Our Research

In recent years, new tools have emerged that permit incredible and detailed study of biological systems. We seek to apply these new technologies to the study of T cells and to the study of immunology more broadly.

A key area of research is the application of next-generation sequencing (NGS) to immunological questions. Our work routinely uses mRNA-sequencing, single-cell RNA-sequencing, T cell receptor-sequencing, spatial transcriptomics, and similar NGS methods to assay T cell phenotype and function. Importantly, we seek to tailor these methods and develop new applications for the study of immunology. Recently, we published work developing a method to obtain T cell receptor sequences – a molecule barcode to identify similar T cells – from intact tumor tissue using spatial transcriptomics. In a related paper, this method allowed us to demonstrate that exhausted T cells locate to specific regions within the tumor microenvironment, where they receive distinct signals to control their function. This work may identify new signaling pathways that can be targeted in cancer immunotherapy.

We also work to develop high-quality, multiple-parameter flow cytometry panels to obtain large amounts of phenotypic information from immune cells. This is critical to obtain detailed information from samples where cell number is limited. For phenotypic analysis, we combine flow cytometry with NGS to create detailed pictures of immune function. We recently published work combining deep mutational scanning, flow cytometry, and NGS to generate a high-throughput screen to identify all possible escape mutations for antibodies against the SARS-CoV-2 nucleoprotein. This study is critical in showing the continued function of rapid antigen tests against new variants of SARS-CoV-2.

“Exhaustion” is the process by which T cells become dysfunctional and fail to control tumors and infections. By understanding the biology of T cell exhaustion, we can identify new targets and strategies to improve T cell function.
Our research has shown that T cell exhaustion is a gradual process. Immediately after viral infection or generation of a tumor, T cells are highly functional and capable of killing target cells. However, if the viral infection or tumor is not cleared, T cells become progressively more dysfunctional. Eventually, these cells are incapable of functions - such as division, cytokine production, and target killing – that are critical to anti-viral and anti-tumor immunity. A key focus of our current research is understanding the mechanism that drives T cells to dysfunction.

To answer this question, we create genetically-modified T cells to study the roles of specific genes in inducing or preventing T cell dysfunction in models of viral infection and cancer. We use both traditional genetic techniques and CRISPR/Cas9 to directly modify primary T cells and study their function. We then measure the ability of these T cells to directly combat tumor growth and virus replication in cancer and infection models. We use high-parameter flow cytometry, mRNA-sequencing, T cell receptor-sequencing, and single-cell RNA-sequencing to characterize the phenotype of these cells and perform functional assays such as cytokine secretion measurement to identify genes causing disruption or enhancing of direct T cell functionality.

In addition to our model organism work, we have a deep interest in characterizing the immune landscape of human tumors, with a specific focus on T cells. Our recent work performed a comprehensive characterization of cytotoxic T cells in patients with brain metastases. Analysis of patient tumors allows us to identify clinically-relevant signaling pathways to investigate in our preclinical research programs. Overall, the goal of this research program is to identify new targets and therapeutic strategies for the immunotherapy of viral infection, autoimmunity, and cancer.

Immunotherapies – modification of the immune system to treat diseases – have revolutionized the treatment of cancer. Unfortunately, not all patients respond to current immunotherapies. We seek to identify new strategies and drugs to improve T cell responses in patients cancer and infectious disease.

Our work on T cell exhaustion focuses on the signals that T cells receive as they attempt to kill infected and tumor cells. Often, the targeted cells themselves attempt to suppress T cell function by sending inhibitory signals to modulate the attacking T cell. Other cells present near T cells may present inhibitory or stimulatory signals; these stimulatory signals further activate T cells in an attempt to improve the immune response against a tumor or virus. T cells can be further affected by cytokines or hormones that can travel long distances to regulate their function.

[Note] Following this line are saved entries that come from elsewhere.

-- ==== Sys2Proof/WellFormed.lean ====
section
/-! DEFINITION. Well-formed commands: what the frame layouts (10.8), the recorded layouts (1.10) and the geometry allow a
command's operands to be. -/

namespace Sys2Proof

/-- A request frame the link can carry: its parameter length is one octet (10.8). -/
def RequestFrame.valid (f : RequestFrame) : Bool := decide (f.params.length ≤ 255)

/-- A pack in canonical form, every block of 512 octets (R2, R7). -/
def Pack.valid (p : Pack) : Bool := p.wf && p.sectors.all fun x => decide (x.2.data.block.length = 512)

/-- A spindle's levels: a seated pack is a valid one. -/
def SpindleSense.valid (x : SpindleSense) : Bool :=
  match x.pack with
  | .seated p => p.valid
  | _ => true

/-- What the heads deliver: a data field of 512 octets and a check code. -/
def SurfaceRead.valid (r : SurfaceRead) : Bool :=
  match r.data with
  | some f => decide (f.block.length = 512)
  | none => true

/-- Well-formed commands. -/
def Instr.wellFormed : Instr → Bool
  | .powerOn x => x.spindles.all SpindleSense.valid
  | .readBlocks _ f | .writeBlocks _ f | .writeAndCheck _ f | .checkBlocks _ f | .position _ f | .recalibrate _ f
  | .spareTrack _ f | .returnAlternate _ f | .formatTrack _ f | .writeLabel _ f | .startDrive _ f | .stopDrive _ f
  | .clearFault _ f | .synchronize _ f | .reserve _ f | .release _ f | .seize _ f | .readStatus _ f
  | .readFaultRecord _ f | .readSpareMap _ f | .collectNotices _ f | .testNotice _ f | .cancel _ f | .setWindow _ f
  | .clearWindow _ f | .readWindows _ f | .setSettings _ f | .readSettings _ f | .readIdentity _ f => f.valid
  | .stringReset _ f cables => f.valid && cables.all SpindleSense.valid
  | .badFrame _ octets => Machine.isBadFrame octets
  | .dataOut _ _ _ block => decide (block.length = 512)
  | .spindleSensed _ x => x.present && x.valid
  | .onCylinder _ c => decide (c ≤ 568)
  | .sectorEvent _ _ r => r.valid
  | .packSeated _ p => p.valid
  | .kindInvalidRequest _ code f => f.valid && (decide (code.toNat = 0) || decide (30 < code.toNat))
  | .linkReset _ | .linkSignalLoss _ | .linkSignalAppears _ | .holdLineChange _ _ | .dataInSent _ | .dataWantedSent _
  | .reportSent _ | .dataWaitExpiry _ _ _ | .readTimerExpiry _ _ | .atSpeed _ | .spinTimeout _ | .startGapExpiry
  | .atRest _ | .seekTimerExpiry _ | .homeEvent _ | .recalibrateTimerExpiry _ | .doorOpened _ | .packRemoved _
  | .doorClosed _ | .writeFaultRaised _ | .writeFaultDropped _ | .writeProtectChange _ _ | .powerLoss => true

end Sys2Proof
end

Thus, T cell function is often in a delicate balance between stimulatory and inhibitory signals received from its target cells and other cells within the tissue. Our goal is to develop new strategies and therapies to tip the balance of T cell function toward the killing of cancer and virus-infected cells. Such treatments are termed “immunotherapies” and have revolutionized treatment of many tumor types. Unfortunately, most patients do not respond to immunotherapies and more options are needed.

We are currently working to dissect novel inhibitory T cell signaling pathways in order to design new therapies to improve T cell responses. We target these pathways by genetic modification of T cells, which will be applicable to improving cell therapies such as CAR T cells. We also work to test the effects of therapeutic antibodies against co-inhibitory proteins in preclinical models. Finally, we are also interested in using our immunology and bioinformatics expertise to identify tumor-specific T cells within patient tumors to find T cell receptors that can be used in adoptive cell therapy.